2. Biarlah Tuhan menyesuaikan visi Anda jika Ia merasa perlu melakukannya. Ia biasanya perlu membuat beberapa perubahan di dalam diri Anda sebelum Anda siap mengejar impian Anda.
3. Carilah gunung berikutnya. Tuhan mau memberikan visi lain kepada Anda yang akan dibangun di atas visi yang ini.
4. Jangan berkecil hati jika orang lain tidak setuju dengan visi Anda. Mereka tidak perlu mendukungnya untuk membenarkannya. Putuskan apakah impian Anda benar-benar dari Tuhan, dan kemudian kejarlah dengan segenap hati Anda.


BAB XI: TIDAK PERNAH TERLALU TUA
1. Karena Anda disini, Anda boleh yakin bahwa Tuhan mempunyai rencana dan tujuan untuk hidup Anda, entah Anda sudah tua atau masih muda.
2. Abraham berkemas bersama istrinya dan seluruh orang yang bergantung kepadanya dan memulai kehidupan berkelana. Satu-satunya alasan ia mau melakukan ini adalah karena karakteristik penting ini. Ia mempunyai:
* Kemampuan mendengar suara Tuhan
* Kemampuan mempercayai apa yang Tuhan firmankan
* Kemampuan menolak rasa aman demi menjalankan misi Tuhan
* Kemampuan tetap fokus pada misi
* Kemampuan menyelesaikan misi
3. Abraham adalah pengambil resiko. Begitu pula Elisa. Juga Petrus. Apakah Anda pengambil resiko?
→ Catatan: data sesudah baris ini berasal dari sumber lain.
/-- R155, R160, R162 to R164, R171, R191, R248 to R250, R257, R258, R264, R267, R268, R271 to R276, R293, R315, R401: what the
events of the cores and their groups do where they apply. -/
def Obligations.CoreEvents : Prop :=
  ∀ (s : State) (g c t : Nat),
    let x := s.group g
    let k := s.tenant t
    let gives (e : Instr) (q : State → Prop) : Prop := ∃ u, exec e s = .next u ∧ q u
    let vf : Prop := s.pwr.on = true ∧ s.pkg.phase = .ready ∧ t < 8 ∧ s.fnEnabled (t + 1) = true ∧ k.st ≠ .resetting
    -- issue: clause starts, promotion, yields, sleeps, replays
    (s.groupReady g = true → State.replayNext x = false → ∀ p, State.issuePart x = some p →
      exec (.clauseStart g) s = .next (if State.betweenClauses p then s.startClause g p else s)) ∧
    (s.hasGroup g = true → s.groupReady g = true → gives (.groupPromotion g) fun u =>
      (u.group g).iss.promo = 16 ∧ (u.group g).iss.promoted.isSome = true ∧ (u.group g).regs = x.regs ∧ (u.group g).flow = x.flow ∧
      ∀ h, h ≠ g → u.group h = s.group h) ∧
    (∀ others left, s.hasGroup g = true → x.park = .yield others left → exec (.yieldExpiry g) s =
      .next (s.setGroup g { x with park := .none })) ∧
    (s.hasGroup g = true → x.park = .sleep → exec (.sleepTimeout g) s = .next (s.setGroup g { x with park := .none })) ∧
    (∀ r, s.cur = none → x.iss.stopped = none → State.replayNext x = true → State.replayDue x = some r →
      (r.kill = true → exec (.groupReplay g) s =
        .next ((s.dropCapture g r.id).trapNow g 0x2E r.part r.clause r.idx)) ∧
      (r.kill = false → r.fetch = true → exec (.groupReplay g) s = .next (s.dropCapture g r.id)) ∧
      (r.kill = false → r.fetch = false → gives (.groupReplay g) fun u =>
        { u with cur := none } = s ∧ ∃ i, u.cur = some i ∧ i.gid = g ∧ i.quads = r.quads ∧ i.active = r.left ∧
          i.clause = r.clause ∧ i.idx = r.idx ∧ i.replay = some r)) ∧
    -- drains, the access engine, bank roles, regrouping
    (s.hasGroup g = true → x.park = .draining → x.ops.captures = [] → s.drained g = true → ∀ b, x.role = .job →
      s.block? x.block = some b → b.groups.erase g ≠ [] → gives (.groupDrainEnd g) fun u =>
        u.hasGroup g = false ∧ (u.block? x.block).map (·.groups) = some (b.groups.erase g)) ∧
    (s.hasGroup g = true → x.park = .draining → x.ops.captures = [] → s.drained g = true →
      let u : State := { s with groups := Map.del g s.groups }
      let v := u.modBlock x.block fun b => { b with groups := b.groups.erase g }
      (x.role ≠ .job → exec (.groupDrainEnd g) s = .next (u.startWorker (State.coreOf g))) ∧
      (∀ b, x.role = .job → v.block? x.block = some b → exec (.groupDrainEnd g) s =
        .next (if b.groups = [] then v.endBlock x.block else v.sagePass (State.coreOf g)))) ∧
    (x.park ≠ .draining → exec (.groupDrainEnd g) s = .next s) ∧
    (∀ (q : BitVec 2) p, s.hasGroup g = true → x.slice.unread = none → State.patternOf x q.toNat = some p →
      let waiting := Map.get [] x.slice.queues q.toNat
      (State.elemTotal p ≤ p.pos ∨ 32 ≤ waiting.length → exec (.accessEngineRead g q) s = .next s) ∧
      (let units := s.elemUnits g p p.pos (State.sliceLanes x.flow)
       s.elemMissing g p p.pos (State.sliceLanes x.flow) ≠ [] ∨ (units ≠ 0 ∧ s.affordsHost x.tenant units = false) →
        exec (.accessEngineRead g q) s = .next s) ∧
      (let units := s.elemUnits g p p.pos (State.sliceLanes x.flow)
       p.pos < State.elemTotal p → waiting.length < 32 → s.elemMissing g p p.pos (State.sliceLanes x.flow) = [] →
        units = 0 ∨ s.affordsHost x.tenant units = true →
        gives (.accessEngineRead g q) fun u =>
          State.patternOf (u.group g) q.toNat = some { p with pos := p.pos + 1 } ∧
          ∃ e : QEntry, e.elem = p.pos ∧ Map.get [] (u.group g).slice.queues q.toNat = waiting ++ [e])) ∧
    (s.rolesDue c = false → exec (.bankroleApply c) s = .next s) ∧
    (s.rolesDue c = true → gives (.bankroleApply c) fun u =>
      (u.core c).bankrole = (((s.core c).bankroleNew.map (·.1)).getD (s.core c).bankrole) ∧
      (u.core c).bankroleNew = none ∧ (u.core c).comm = ((s.core c).comm != (s.core c).roleChange) ∧
      ∀ b < 32, s.idleRole c b ≠ u.idleRole c b → ∀ o < 65536, u.byteAt (spadPlace c (65536 * b + o)) = 0) ∧
    (s.block? t = none → exec (.regroupRepack t) s = .next s) ∧
    (∀ b, s.block? t = some b → s.repackClause b = none → exec (.regroupRepack t) s = .next s) ∧
    (∀ b clause, s.block? t = some b → s.repackClause b = some clause →
      let gs := (s.livingGroups b).filter fun h => (s.group h).flow.parts.any fun p => p.hold == .regroup clause
      let u := gs.foldl (fun v h => ((((v.drainGroup h).flushPend h).dropDone h).reportErrs h fun _ => true).reportCopies h
        fun _ => true) s
      let xs := gs.map u.group
      let held : Prop := gs.all u.quiet = false ∨ (u.block? t).all (·.dead) = true ∨ gs.any (fun h => (u.group h).park == .wait .record) = true
      (held → exec (.regroupRepack t) s = .next u) ∧
      (¬ held → State.repackIllegal xs = true → exec (.regroupRepack t) s =
        .next (u.trapNow (gs.headD 0) 0x29 (u.group (gs.headD 0)).flow.living clause 0)) ∧
      (¬ held → State.repackIllegal xs = false → exec (.regroupRepack t) s =
        .next (gs.foldl (fun v h =>
            let w := v.noteExit h
            if (w.group h).park = .draining ∧ w.drained h = true then w.endDrain h else w)
          ((List.range gs.length).foldl (fun v i => v.setGroup (gs.getD i 0) (newGroupOf xs clause i)) u)))) ∧
    (∀ (xs : List Group) (clause i n l : Nat), i < xs.length → l < 64 → (∀ y ∈ xs, Map.wf 0 y.regs.v = true) →
      let from_ := xs.getD ((quadSources xs clause (l / 4)).getD i i) Group.init
      (newGroupOf xs clause i).regs.getV n l = from_.regs.getV n l) ∧
    -- translation
    (∀ v, vf → exec (.tlbinv t v) s = .next (
      if v.getLsbD 63 = true ∧ k.tlbBusy = false then
        s.modTenant t fun y => { y with tlbBusy := true, tlbinv := v &&& 0x61FFFFFFFFFF0000 }
      else s)) ∧
    (t < 8 → k.tlbBusy = true → s.accessesOut t = true → exec (.tlbinvDone t) s = .next s) ∧
    (t < 8 → k.tlbBusy = true → s.accessesOut t = false → gives (.tlbinvDone t) fun u =>
      (u.tenant t).tlbBusy = false ∧ ∀ i, ∀ e ∈ (u.core i).tlb, State.inRange t k.tlbinv e = false) ∧
    (∀ va : DWord, s.ownerOf c = some t → va.toNat < vaultBase → s.tlbFind c t va.toNat = none →
      let n := s.walkUnits t va.toNat
      (n ≠ 0 → s.affordsHost t n = false → exec (.pageWalk c t va) s = .next s) ∧
      (∀ e, n = 0 ∨ s.affordsHost t n = true → s.walk t va.toNat = .error e → exec (.pageWalk c t va) s = .next (s.chargeUnits t n)) ∧
      (∀ e level, n = 0 ∨ s.affordsHost t n = true → s.walk t va.toNat = .ok (e, level) → gives (.pageWalk c t va) fun u =>
        (u.tlbFind c t va.toNat).map (fun y => (y.pte, y.level)) = some (e, level) ∧ u.mem = s.mem)) ∧
    -- faults, errors, twins
    (∀ v : DWord, vf →
      let seq : Word := v.setWidth 32
      let answer (u : State) (r : BitVec 4) : State := u.modTenant t fun y => { y with fltrstat := r }
      (v.getLsbD 63 = false → exec (.fltres t v) s = .next s) ∧
      (v.getLsbD 63 = true → slice v 61 32 ≠ 0 → exec (.fltres t v) s = .next (answer s 3)) ∧
      (v.getLsbD 63 = true → slice v 61 32 = 0 → (k.fq.waiting.find? fun w => w.seq == seq) = none →
        exec (.fltres t v) s = .next (answer s 1)) ∧
      (∀ w, v.getLsbD 63 = true → slice v 61 32 = 0 → (k.fq.waiting.find? fun w => w.seq == seq) = some w →
        gives (.fltres t v) fun u => (∀ y ∈ (u.tenant t).fq.waiting, y.seq ≠ seq) ∧
          (u.tenant t).fltrstat = if u.stillParked w.gid then 2 else 0)) ∧
    (∀ st p, exec (.memoryError st p true) s = .next s) ∧
    (∀ st p, State.storesPlace st p = false → exec (.memoryError st p false) s = .next s) ∧
    (∀ st p, State.storesPlace st p = true → st ≠ .tarragon → exec (.memoryError st p false) s =
      .next (if s.errorHolder st p = none then (s.spoilUnit st p).signal 0 5 else s.spoilUnit st p)) ∧
    (∀ st p, st = .hbm ∧ placeHome p = .hbm ∨ st = .vault ∧ placeHome p = .vault ∨ st = .pewter ∧ placeHome p = .pewter ∨
        st = .homeCache ∧ (placeHome p = .hbm ∨ placeHome p = .pewter) ∨
        st = .operand ∧ 2 ^ 61 + 2 ^ 30 ≤ p ∧ p < 2 ^ 61 + 2 ^ 31 ∨ st = .accumulator ∧ 2 ^ 61 + 2 ^ 31 ≤ p ∧ p < 2 ^ 62 →
      gives (.memoryError st p false) fun u => u.poisoned p = true ∧ u.mem = s.mem) ∧
    (∀ p, placeHome p = .spad → p < 2 ^ 61 + 2 ^ 30 → gives (.memoryError (.l1 c) p false) fun u =>
      u.poisoned p = true ∧ u.mem = s.mem) ∧
    (∀ p l, placeHome p ≠ .spad → Map.find (s.core c).l1 (p / 64) = some l → gives (.memoryError (.l1 c) p false) fun u =>
      Map.find (u.core c).l1 (p / 64) = some { l with bad := true } ∧ u.mem = s.mem ∧ u.poison = s.poison) ∧
    (∀ p, 2 ^ 80 ≤ p → (p - 2 ^ 80) / 2 ^ 14 = g → s.hasGroup g = true → gives (.memoryError .regfile p false) fun u =>
      (p - 2 ^ 80) % 2 ^ 14 ∈ (u.group g).regs.bad ∧ (u.group g).regs.v = x.regs.v) ∧
    (∀ b h, s.hasGroup g = true → s.blockOf g = some b → s.twinOf g = some h →
      let y := s.group h
      (State.atPoint x = false ∨ State.atPoint y = false → exec (.twinCompare g) s = .next s) ∧
      (State.atPoint x = true → State.atPoint y = true → x.park = .wait .pass → y.park = .wait .pass →
        x.iss.compares = y.iss.compares → x.iss.sig = y.iss.sig → exec (.twinCompare g) s = .next (s.passAll [g, h])) ∧
      (State.atPoint x = true → State.atPoint y = true → x.park = .wait .pass → y.park = .wait .pass →
        x.iss.sig ≠ y.iss.sig →
        ((s.event b.job).rerun = false → (s.event b.job).released = false ∨ (s.event b.job).idem = true →
          gives (.twinCompare g) fun u => (u.event b.job).st = .ready ∧ (u.event b.job).rerun = true) ∧
        ((s.event b.job).rerun = true → exec (.twinCompare g) s =
          .next (s.trapNow g 0x33 x.flow.living ((x.flow.parts.head?.map (·.pc)).getD 0) 0)))) ∧
    -- debug commands
    (vf →
      let answer (u : State) (r : BitVec 4) : State := u.modDbg t fun d => { d with result := r }
      let buf := State.bufAddr k.dbg
      exec (.dbgInvalid t) s = .next (answer s 2) ∧
      (s.selected t false = none → ∀ e ∈ [Instr.dbgStop t, .dbgStep t, .dbgResume t, .dbgReadimg t, .dbgWriteimg t],
        exec e s = .next (answer s 1)) ∧
      (s.selected t false = some g →
        (x.iss.stopped = none → ∀ e ∈ [Instr.dbgStep t, .dbgResume t, .dbgReadimg t, .dbgWriteimg t],
          exec e s = .next (answer s 3)) ∧
        exec (.dbgStop t) s = .next (answer (s.modIss g fun i => { i with stopAsked := i.stopped.isNone }) 0) ∧
        (x.iss.stopped.isSome = true →
          (let v := match State.stopPart x with
            | some p => if State.betweenClauses p = true then s.passBreak g p else s
            | none => s
           exec (.dbgStep t) s = .next (answer (v.modIss g fun i => { i with stopped := none, stepping := 1 }) 0)) ∧
          exec (.dbgResume t) s = .next (answer (s.modIss g fun i => { i with stopped := none }) 0) ∧
          (s.groupImage g).length = 0x9000 ∧
          (let wait (u : State) (op : Nat) : State := u.modDbg t fun d => { d with busy := true, pending := some (op, false) }
           let units := s.writeUnits t [(buf, 0x9000)]
           let w := s.tarragonWrite t 2 buf (s.groupImage g)
           let told := answer w.1 (if w.2 = true then 0 else 2)
           (units ≠ 0 → s.affordsHost t units = false → exec (.dbgReadimg t) s = .next (wait s 4)) ∧
           (units = 0 ∨ s.affordsHost t units = true →
             exec (.dbgReadimg t) s = .next (if w.1.farOut t 2 = true then wait told 0 else told)) ∧
           (let r := s.tarragonRead t buf 0x9000
            exec (.dbgWriteimg t) s = .next (match r.2 with
              | .ok bs => answer (r.1.onGroup g fun y => State.writeImage y bs) 0
              | .error none => wait r.1 5
              | .error (some _) => answer r.1 2))))))

/-- R277 to R279, R319: the words of the worked program of R319 decode to its instructions, and the worked encodings of R278 to
R287, R321, R338, R344, R346, R368, R378 and R405 decode to the instructions that they are given for. -/
def Obligations.DecodeWords : Prop :=
  let x : Ctl := { sw := false, hold := false, ext := true, pred := 15, neg := false }
  let plain : Ctl := { x with ext := false }
  let alu (ctl : Ctl) (fsi : BitVec 3) (ty : Ty) (sub : BitVec 5) (d a b c : Opnd) : Alu :=
    { ctl, fsi, ty, sub, aux := 0, d, a, b, c }
  let clause (w : Nat) (h : Word) (body : List Word) : Option (List Instr) :=
    match Header.decode h with
    | .ok hd => (decodeClause w hd body).toOption
    | .error _ => none
  let none_ : Opnd := .v 0
  let zero : Opnd := .const 0
  -- the program of R319
  clause 16 0x22001800 [0x1701D000, 0x58020000, 0xF0E00001] =
    some [.mov (alu plain 0 .dflt 0 (.v 1) (.special .laneid) none_ zero), .movi { ctl := x, d := .v 2, imm := 1 }] ∧
  clause 16 0x10001000 [0x4600E400, 0xF0E00003] = some [.loop { ctl := x, lc := 0, count := .const 4, off := 3 }] ∧
  clause 16 0x12001000 [0x440202E3, 0xF0010000] = some [.imad (alu x 0 .dflt 0 (.v 2) (.v 2) (.const 3) (.v 1))] ∧
  clause 16 0x10000800 [0x0E000000] = some [.jobend { ctl := plain }] ∧
  -- worked encodings of single instructions
  decodeInstr 1 0x430A0382 0xF0E03800 = some (.imulh (alu x 0 .n32 0 (.v 10) (.v 3) (.g 2) zero)) ∧
  decodeInstr 2 0x4B090400 0xF2E08B80 = some (.fcvt (alu x 2 .fs 14 (.v 9) (.v 4) none_ zero)) ∧
  decodeInstr 3 0x45060500 0x10E07000 = some (.redux (alu { x with pred := 1 } 0 .f32 0 (.v 6) (.v 5) none_ zero)) ∧
  decodeInstr 4 0x020C8300 0 = some (.lds
    { ctl := plain, scope := .none, ord := .rlx, ty := .dflt, sub := 0, d := .v 12,
      a := .g 3, b := none_, c := zero }) ∧
  decodeInstr 4 0x40140200 0xF0E0AB00 = some (.ld
    { ctl := x, scope := .dev, ord := .acq, ty := .b64, sub := 0, d := .v 20,
      a := .v 2, b := none_, c := zero }) ∧
  decodeInstr 4 0x46080206 0xF0E0A0E0 = some (.atom
    { ctl := x, scope := .dev, ord := .rlx, cm := false, ty := .n32, op := .add,
      d := .v 8, a := .v 2, b := .v 6, c := zero }) ∧
  decodeInstr 6 0x42020001 0x21854010 = some (.mma
    { ctl := { x with pred := 2 }, fsa := 1, fsb := 2, sub := 0, ku := 16,
      acc := 2, ta := 0, tb := 1, mask := .g 5 }) ∧
  decodeInstr 0 0x5789E200 0xF0E0C004 = some (.acq { ctl := x, cls := .acc, first := 4, d := .g 9, a := .const 2 }) ∧
  decodeInstr 0 0x520A0000 0xF0E00001 = some (.gets { ctl := x, d := .v 10, a := none_, imm := 1 }) ∧
  decodeInstr 0 0x53008600 0xF0E00020 = some (.setsSorbnd { ctl := x, d := none_, a := .g 6, imm := 0x20 })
4. Tuhan selalu setia kepada firman-Nya. Tuhan begitu setia sehingga Ia akan terus menggenapi firman-Nya bahkan sesudah Anda meninggal, dan itulah yang Ia lakukan dalam hidup Elisa dan juga Yakub.


BAB XII: SIMPANLAH TONGKAT PENGUKUR ANDA
1. Katakan kepada impian Anda: "Impian, hiduplah! Tuhan hidup, dan aku masih hidup, dan aku memanggilmu keluar dari bayangan. Impian, hiduplah!"
2. Tuhan tahu apa yang Ia lakukan. Ketika tiba waktunya sesuatu terjadi, Ia memastikan itu terjadi, entah itu terjadi lambat atau cepat.
3. Tahap-tahap perkembangan impian Anda dari Tuhan akan mencakup ini: (1) Sebuah beban bertumbuh di dalam hati Anda dan berkembang menjadi hasrat. (2) Impian Anda akan menjadi cukup besar untuk mengatasi semua penghalang yang menentang Anda. (3) Anda akan memelihara fokus pada impian Anda dan pada Tuhan yang memberi impian itu kepada Anda, hidup di dalam iman setiap langkah dalam perjalanan tersebut. (4) Jika Anda bertekun, Anda akan mengatasi semua penghalang dan impian Anda akan menjadi kenyataan.
4. Simpanlah tongkat pengukur Anda. Sama sekali tidak ada batas pada apa yang Tuhan dapat lakukan!